◆ Given records
=======

/-- MA_NOP (R117). -/
def execMaNop (k step : Nat) (c : MatCmd) (s : State) : Out := maCommand k step { c with opcode := 0 } s
/-- MA_LOAD (R103, R114). -/
def execMaLoad (k step : Nat) (c : MatCmd) (s : State) : Out := maCommand k step { c with opcode := 1 } s
/-- MA_PASS_WS (R104 to R106). -/
def execMaPassWs (k step : Nat) (c : MatCmd) (s : State) : Out := maCommand k step { c with opcode := 2, dataflow := 0 } s
/-- MA_PASS_IS (R105). -/
def execMaPassIs (k step : Nat) (c : MatCmd) (s : State) : Out := maCommand k step { c with opcode := 2, dataflow := 1 } s
/-- MA_PASS_OS (R107). -/
def execMaPassOs (k step : Nat) (c : MatCmd) (s : State) : Out := maCommand k step { c with opcode := 2, dataflow := 2 } s
/-- MA_EMIT (R118). -/
def execMaEmit (k step : Nat) (c : MatCmd) (s : State) : Out := maCommand k step { c with opcode := 3 } s

/-- MA_COMMAND_COMPLETE (R111): the oldest command of array `a` completes; its step's tokens follow (R45). -/
def execMaCommandComplete (k a : Nat) (t : Time) (s : State) : Out :=
  timed s t (fun s =>
    if 48 ≤ k || 4 ≤ a || !clocked s (maUnit k a) then s
    else
      match ((coreOf s k).arrays.getD a {}).busy with
      | [] => s
      | _ :: rest =>
        let s := modCore s k (fun x => { x with arrays := lmod x.arrays a (fun m => { m with busy := rest }) })
        completeStep s (coreEng k 6 0) (maUnit k a) [maUnit k a])

/-- TILE_SLOT_RESERVE (R119): arrays that wait for a slot reserve one if it is free and go on. -/
def execTileSlotReserve (k : Nat) (s : State) : Out :=
  if 48 ≤ k || stopped s || !canRun s (coreUnit k) then .next s else .next (maServe s k (coreOf s k).maWait)

end Sys2Proof.Machine
end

=======

◆ What you should do
Look above for the line holding "def execMaNop (k". Print it and every line after it, exactly, through the line holding "MA_PASS_IS (R105). -/".

◆ Answer for the task
def execMaNop (k step : Nat) (c : MatCmd) (s : State) : Out := maCommand k step { c with opcode := 0 } s
/-- MA_LOAD (R103, R114). -/
def execMaLoad (k step : Nat) (c : MatCmd) (s : State) : Out := maCommand k step { c with opcode := 1 } s
/-- MA_PASS_WS (R104 to R106). -/
def execMaPassWs (k step : Nat) (c : MatCmd) (s : State) : Out := maCommand k step { c with opcode := 2, dataflow := 0 } s
/-- MA_PASS_IS (R105). -/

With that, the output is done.